_WHAT IS NEEDED_
Lines below starting with the line with "breaks R389. -/" and going on through the line with "dim % 16 = 0" must be output exactly; the rest of the records must be left out.

_TASK INPUT_
/-- SINK_COMPLETE of a move. -/
def sinkComplete (s : State) (id : Nat) : State :=
  match runningMove s id with
  | none => s
  | some m =>
    match objOf s m.obj with
    | none => endMove s id
    | some o => if o.state ≠ .sinking then s else sunk (endMove s id) m o

/-- SINK_COMPLETE (R151): the sink of a move number is complete. -/
def execSinkComplete (move : Nat) (s : State) : Host.Outcome State Fault Refusal := run s (act fun s => if remoteMove s move then s else sinkComplete s move)

/-- WRITEBACK_COMPLETE of a move (R148): dirty is cleared unless the step changed meanwhile. -/
def writebackComplete (s : State) (id : Nat) : State :=
  match runningMove s id with
  | none => s
  | some m =>
    match m.kind, objOf s m.obj with
    | .writeback, some o =>
      let s := endMove s id
      let low : Lower := match o.lower with
        | some l => { l with bytes := storedBytes s o, step := m.step }
        | none => { tier := 1, target := 0, unit := nextUnit s 1 0, bytes := storedBytes s o, step := m.step }
      let s := setObj s m.obj { o with lower := some low, dirty := if o.step = m.step then false else o.dirty }
      checkStore (afterMove s m.obj [])
    | .writeback, none => endMove s id
    | _, _ => s

/-- WRITEBACK_COMPLETE (R148). -/
def execWritebackComplete (move : Nat) (s : State) : Host.Outcome State Fault Refusal := run s (act fun s => if remoteMove s move then s else writebackComplete s move)

/-- Mark a cellar target faulty (R155). -/
def markFaulty (s : State) (remote : Bool) (number : Nat) : State :=
  { s with tier := { s.tier with targets := s.tier.targets.map fun t => if t.remote = remote && t.number = number then { t with faulty := true } else t } }

/-- A sink or a write-back fails or is late (R155): nothing is lost, SINK_FAULT, the next usable target is tried. -/
def sinkFails (s : State) (m : Move) (o : Obj) : State :=
  let owners := ownersOf s m.obj
  match m.kind with
  | .age =>
    let s := markFaulty s (256 ≤ m.target) (m.target % 256)
    let s := report s 0x0402 (o.creator % 2 ^ 24) 0 [crateId o, if 256 ≤ m.target then 3 else 2]
    let s := setObj s m.obj { o with state := .home }
    let s := if o.raiseAfter.isSome || o.doomed then raiseBehind s m.obj
      else if (cellarTarget s o).isSome then pushMove (setObj s m.obj { o with state := .sinking }) m.obj o .age qAge else s
    afterMove s m.obj owners
  | .sink =>
    let s := report s 0x0402 (o.creator % 2 ^ 24) 0 [crateId o, 1]
    let s := setObj s m.obj { o with state := .resident, dirty := true, raiseAfter := none }
    checkAttic (afterMove s m.obj owners)
  | _ =>
    let t := lowerTier o
    let s := match o.lower with | some l => if t ≠ 1 then markFaulty s (t = 3) l.target else s | none => s
    let s := report s 0x0402 (o.creator % 2 ^ 24) 0 [crateId o, t]
    afterMove (if o.doomed || t ≠ 1 then s else pushMove s m.obj o .writeback qWriteback) m.obj owners

/-- A move fails, or exceeds its deadline (R153, R155). -/
def moveFails (s : State) (id : Nat) : State :=
  match runningMove s id with
  | none => s
  | some m =>
    let s := endMove s id
    match objOf s m.obj with
    | none => s
    | some o =>
      match m.kind with
      | .raise => raiseFails s m o
      | .tail _ _ => raiseFails s m o
      | _ => sinkFails s m o

/-- MOVE_FAILED (R154). -/
def execMoveFailed (move : Nat) (s : State) : Host.Outcome State Fault Refusal := run s (act fun s => moveFails s move)

/-- TIER_DEADLINE_EXPIRY (R153): a running move has exceeded its tier's deadline. -/
def execTierDeadlineExpiry (move : Nat) (s : State) : Host.Outcome State Fault Refusal := run s (act fun s => moveFails s move)

/-- FAULTY_TARGET_EXPIRY (R155): a faulty target has been avoided for retry_ms. -/
def execFaultyTargetExpiry (remote : Bool) (number : Nat) (s : State) : Host.Outcome State Fault Refusal :=
  run s (act fun s => { s with tier := { s.tier with targets := s.tier.targets.map fun t =>
                                                     if t.remote = remote && t.number = number then { t with faulty := false } else t } })

/-- A cellar target is lost (R156): no copies go there, trunks on it are lost (R514), the capability word follows (R55). -/
def targetLost (s : State) (remote : Bool) (number : Nat) : State :=
  if !s.tier.targets.any fun t => t.remote = remote && t.number = number && !t.lost then s
  else
    let s := { s with tier := { s.tier with targets := s.tier.targets.map fun t => if t.remote = remote && t.number = number then { t with lost := true } else t } }
    let s := report s 0x0406 (256 * b2n remote + number) 0 [b2n remote, number]
    noteCap (storeLost s (256 * b2n (!remote) + number))

/-- CELLAR_TARGET_LOST (R156). -/
def execCellarTargetLost (remote : Bool) (number : Nat) (s : State) : Host.Outcome State Fault Refusal :=
  run s (act fun s => targetLost s remote number)

/-! ### Shelves (R97 to R100, R110) -/

/-- A free shelf goes to a session that waits for one (R99). -/
def giveShelf (s : State) : State :=
  if shelvesUsed s < shelves s then
    match (countedSess s).find? (·.place = .waiting) with
    | some x => setPlace s x.handle .shelf
    | none => s
  else s

/-- The place of a session's or a shadow's descriptor. -/
def placeOf (s : State) (h : Nat) : Option Place :=
  match sessOf s h with
  | some x => if x.guest then (tget? s.mir.shadows (hKey h)).map (·.desc.place) else some x.place
  | none => (tget? s.mir.shadows (hKey h)).map (·.desc.place)
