/-- CAM_WRITE_DELETE (R382). -/
def execCamWriteDelete (sub : Sub) (bank width priority : Nat) (blocks : List Nat) (rsv : Nat) (s : State) : Host.Outcome State Fault Refusal :=
  run s (whenUp (camVerb 2 sub bank width priority 0 blocks rsv))

/-- CAM_WRITE_MODIFY (R382). -/
def execCamWriteModify (sub : Sub) (bank width priority action : Nat) (blocks : List Nat) (rsv : Nat) (s : State) : Host.Outcome State Fault Refusal :=
  run s (whenUp (camVerb 3 sub bank width priority action blocks rsv))

/-- CAM_WRITE_CLEAR (R382). -/
def execCamWriteClear (sub : Sub) (bank width rsv : Nat) (s : State) : Host.Outcome State Fault Refusal :=
  run s (whenUp (camVerb 4 sub bank width 0 0 [] rsv))

/-- CAM_SHIFT_COMPLETE (R385). -/
def execCamShiftComplete (bank : Nat) (s : State) : Host.Outcome State Fault Refusal :=
  run s (whenUp fun s => camComplete s bank)

/-- A drain's target has no older item. -/
def camDrained (s : State) (g : Nat) : Bool := !s.cam.held.any fun h => serialLt 32 h.2 g

/-- CAM_DRAIN (R387). -/
def doCamDrain (s : State) (sub : Sub) (g rsv : Nat) : State :=
  if rsv ≠ 0 then refuse s sub .versionMismatch 0x2
  else match ctxBad s sub.context with
  | some (st, d) => refuse s sub st d
  | none =>
    if g ≠ 0 && serialLt 32 s.cam.gen g then refuse s sub .versionMismatch 0x7
    else
      let g := if g = 0 then s.cam.gen else g
      if camDrained s g then complete s sub .ok 0 [g] else { s with cam := { s.cam with drains := s.cam.drains ++ [(sub, g)] } }

/-- CAM_DRAIN (R387). -/
def execCamDrain (sub : Sub) (g rsv : Nat) (s : State) : Host.Outcome State Fault Refusal :=
  run s (whenUp (verb 3 sub fun s => doCamDrain s sub g rsv))

/-- CAM_DRAIN_DONE (R387): the drains whose last older item has retired complete. -/
def execCamDrainDone (s : State) : Host.Outcome State Fault Refusal :=
  run s (whenUp fun s =>
    let done := s.cam.drains.filter fun d => camDrained s d.2
    let s := { s with cam := { s.cam with drains := s.cam.drains.filter fun d => !camDrained s d.2 } }
    done.foldl (fun s d => complete s d.1 .ok 0 [d.2]) s)

/-- The lookup key of CAM_LOOKUP_KEY, cut to the width. -/
def hostKey (s : State) (width : Nat) : Nat :=
  ((List.range 5).foldl (fun n w => n + fldAt s Reg.CAM_LOOKUP_KEY.key [w] * 2 ^ (64 * w)) 0) % 2 ^ (80 * width)

/-- CAM_LOOKUP_CTL.go (R388): the lookup of client 3 and its result registers. -/
def hostLookup (s : State) (width : Nat) : State :=
  let s := setFld s Reg.CAM_LOOKUP_CTL.width width
  if !List.contains [1, 2, 4] width then s
  else
    let r := camLookup s 3 (fld s Reg.CAM_LOOKUP_MASK.banks) width (hostKey s width)
    let s := camCount s
    let (b, i, e) : Nat × Nat × CamEntry := r.getD (0, 0, ⟨0, 0, 0, 0, 0⟩)
    let s := setFld (setFld s Reg.CAM_LOOKUP_RES0.action e.action) Reg.CAM_LOOKUP_RES0.generation e.gen
    let s := setFld (setFld s Reg.CAM_LOOKUP_RES1.hit (b2n r.isSome)) Reg.CAM_LOOKUP_RES1.bank b
    setFld (setFld s Reg.CAM_LOOKUP_RES1.index i) Reg.CAM_LOOKUP_RES1.priority e.priority

/-- CAM_LOOKUP_CTL_GO (R388): a write of CAM_LOOKUP_CTL with go 1 and the width. -/
def execCamLookupCtlGo (width : Nat) (s : State) : Host.Outcome State Fault Refusal :=
  run s (hostAccess fun s => hostLookup (dropShadow s) width)

/-! ### Index images (R389 to R393) -/

/-- Node record size Sn of an index (R390). -/
def vsrNodeSize (dim elem degree : Nat) : Nat := ceilDiv (32 + dim * (if elem = 0 then 1 else 2) + 4 * degree) 64 * 64

/-- Pages of a bank pair's vector graph region. -/
def vsrPages (s : State) : Nat := s.lay.active.attic.vsrKib / 4

/-- Byte offset of the vector graph region in a bank pair: the regions lie in the order of the ATTIC section (DEDUCED). -/
def vsrBase (s : State) : Nat := 1024 * (s.lay.active.attic.crateKib + s.lay.active.attic.slabKib + s.lay.active.attic.invKib)

/-- The NBU of enabled bank pair `i`. -/
def vsrPair (s : State) (i : Nat) : Nat := (liveStacks s).getD (i / 1024) 0 * 1024 + i % 1024

/-- The attic address of a node record (R391). -/
def vsrAddr (s : State) (x : VsrIndex) (n : Nat) : Nat :=
  vsrPair s ((x.b0 + n) % x.pairs) * bankPair + vsrBase s + 4096 * x.page + n / x.pairs * vsrNodeSize x.dim x.elem x.degree

/-- The header of an image breaks R389. -/
def vsrHeaderBad (b : List Nat) : Bool :=
  let dim := leAt b 8 2
  let first := leAt b 12 2
  let count := leAt b 14 2
  let shard := leAt b 16 2
  let nodes := leAt b 20 4
  !(leAt b 0 4 = 0x58565953 && leAt b 4 1 = 1 && leAt b 5 1 ≤ 2 && leAt b 6 1 ≤ 1 && 1 ≤ leAt b 7 1 && leAt b 7 1 ≤ 64 &&
    dim % 16 = 0 && 16 ≤ dim && dim ≤ 4096 && 1 ≤ leAt b 10 2 && 1 ≤ count && count ≤ 64 && first ≤ shard && shard < first + count &&
    leAt b 18 2 = 0 && 1 ≤ nodes && nodes ≤ 16777216 && leAt b 24 4 < nodes && leAt b 28 4 = 0 && leNat (slice b 80 48) = 0)

/-- An element pattern is finite. -/
def vsrFinite (elem bits : Nat) : Bool :=
  elem = 0 || (match decode16 (elem = 2) bits with | .fin _ => true | _ => false)

/-- A node record breaks R390. -/
def vsrNodeBad (dim elem degree nodes i : Nat) (r : List Nat) : Bool :=
  let eb := if elem = 0 then 1 else 2
  let nb := (List.range degree).map fun j => leAt r (32 + dim * eb + 4 * j) 4
  let used := nb.takeWhile (· ≠ 0xFFFFFFFF)
  let scaleOk : Bool := if elem = 0 then (match decode32 (leAt r 16 4) with | .fin d => decide (0 < d.m) | _ => false) else leAt r 16 4 = 0
  !(scaleOk && leNat (slice r 20 12) = 0 && (List.range dim).all (fun j => vsrFinite elem (leAt r (32 + eb * j) eb)) &&
    used.all (fun n => n < nodes && n ≠ i) && (nb.drop used.length).all (· = 0xFFFFFFFF) &&
    (r.drop (32 + dim * eb + 4 * degree)).all (· = 0))

/-- The body of an image breaks R390. -/
def vsrBodyBad (b : List Nat) : Bool :=
  let n := vsrNodeSize (leAt b 8 2) (leAt b 5 1) (leAt b 7 1)
  (List.range (leAt b 20 4)).any fun i => vsrNodeBad (leAt b 8 2) (leAt b 5 1) (leAt b 7 1) (leAt b 20 4) i (slice b (128 + i * n) n)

_EXERCISE SOLUTION_
/-- The header of an image breaks R389. -/
def vsrHeaderBad (b : List Nat) : Bool :=
  let dim := leAt b 8 2
  let first := leAt b 12 2
  let count := leAt b 14 2
  let shard := leAt b 16 2
  let nodes := leAt b 20 4
  !(leAt b 0 4 = 0x58565953 && leAt b 4 1 = 1 && leAt b 5 1 ≤ 2 && leAt b 6 1 ≤ 1 && 1 ≤ leAt b 7 1 && leAt b 7 1 ≤ 64 &&
    dim % 16 = 0 && 16 ≤ dim && dim ≤ 4096 && 1 ≤ leAt b 10 2 && 1 ≤ count && count ≤ 64 && first ≤ shard && shard < first + count &&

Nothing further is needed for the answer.